-------- DATA SECTION --------
/-- PCIE_PERST (R395, R415): a change resets or releases the PCIe domain and closes every PCIe session; a domain still on when
it rises answers at once (R398). -/
def execPciePerst (level : Bool) (s : State) : Out :=
  .next (
    let s1 : State := { s with pins := { s.pins with perstN := level } }
    if s.pins.perstN = level then s
    else
      let s2 : State := { s1 with acc := { s1.acc with
          mailbox := [], mailboxReply := [], mailboxRequest := [], msixTable := [] } }
      let s3 := ((s2.closePcie.setReg 0x6830_01 0 0).setReg 0x6830_02 0 0)
      if !level then (s3.clearReady 4).settlePower
      else
        let s4 := s3.settlePower
        if s4.domain 20 = 2 && s4.live then s4.setReady 4 else s4)

/-- FUNCTION_LEVEL_RESET (R415). -/
def execFunctionLevelReset (s : State) : Out := whenLive s State.closePcie

/-- PCIE_LINK_CHANGE (R415, L:6830.01-.02). -/
def execPcieLinkChange (generation : Fin 5) (width : Fin 9) (s : State) : Out :=
  whenLive s fun s => (s.setReg 0x6830_01 0 generation).setReg 0x6830_02 0 (if generation.val = 0 then 0 else width)

/-- ETHERNET_LINK_CHANGE (R279, R414): the speed in force of a port that is served, at a speed that it allows. -/
def execEthernetLinkChange (port : Fin 2) (speed : Fin 4) (s : State) : Out :=
  whenLive s fun s =>
    let allowed := speed.val = 0 || (s.flag 0x6820_02 port && bitAt (s.reg 0x6820_04 port) (speed.val - 1))
    if allowed then s.setReg 0x6820_03 port speed else s

/-! ### Boot (R396-R398) -/

/-- A big-endian field of a firmware slot's bytes. -/
def slotField (b : Bytes) (off len : Nat) : Nat := field b off len

/-- The firmware version that a slot's header holds, 0 with none (L:6408.03-.04). -/
def slotVersion (b : Bytes) : Nat := if slotField b 0 4 = 0x44514649 then slotField b 8 4 else 0

/-- Bytes of a public key at the start of a body: x then y (R397; log entry 52). -/
def keyBytes : Nat := 96

/-- Whether a firmware slot is valid (R397). -/
def State.slotValid (s : State) (b : Bytes) : Bool :=
  let len := slotField b 16 4
  let body := slice b 256 len
  let key := body.take keyBytes
  let k := slotField b 6 1
  slotField b 0 4 == 0x44514649 && slotField b 4 2 == 1 && slotField b 7 1 == 0 && (slice b 170 86).all (· == 0) &&
  k < 4 && 4096 ≤ len && len ≤ 4194304 && body.length == len &&
  !(Config.imageKeyHash k).isEmpty && !s.fuses.imageKeyRevoked.contains k && sha384 key == Config.imageKeyHash k &&
  ecdsaOk (beNat (key.take 48)) (beNat (key.drop 48)) (slotField b 72 48) (slotField b 120 48) (sha384 (b.take 72)) &&
  slice b 24 48 == sha384 body && s.fuses.minSecurity ≤ slotField b 12 4

/-- The bytes of a firmware slot in flash (R396). -/
def State.slotBytes (s : State) (k : Nat) : Bytes := Tbl.get [] s.power.flash k

/-- The slot in force, L:6408.02. -/
def State.slotInForce (s : State) : Nat := s.reg 0x6408_02

/-- An event of a firmware slot: E-0x104 or E-0x105 with its version (R440). -/
def State.noteSlot (s : State) (event : Nat) (c : Code) (k : Nat) : State :=
  s.record event (some c) k (slotVersion (s.slotBytes k) : Nat)

/-- A slot starts: it is in force, and its hand-off version with it (R396, R397). -/
def State.startSlot (s : State) (k : Nat) : State :=
  ((s.setReg 0x6408_02 0 k).setReg 0x6408_0D 0 (slotField (s.slotBytes k) 168 2)).setReg 0x6408_08 k 1

/-- Whether an entry is a block enable, which a saved configuration loads into the shadow (R426). -/
def loadsShadow (key : Nat) : Bool := blockEnable key

/-- One saved value is loaded; one out of range is left at its default, with E-0x113. It is judged beside the other saved values,
which `whole` holds (R426). -/
def State.loadSaved (whole s : State) (slot : Nat) (v : Val) : State :=
  let key := slot / 65536
  let inst := slot % 65536
  match entryAt key with
  | none => s
  | some e =>
    if !whole.rangeOk e key inst v then s.record 0x113 (some (lg 0x04)) 0 key true
    else if loadsShadow key then s.setShadow key inst v
    else
      let s1 := s.setActive key inst v
      if key = 0x4800_02 then { s1 with time := { s1.time with rates := noteRate s1.now (s1.reg key) s1.time.rates } } else s1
--------
■ **WHAT YOU ARE ASKED TO DO**: Give the number of lines in the material above that include the string "perstN", with no further text.

■ **EXPECTED OUTPUT**: 2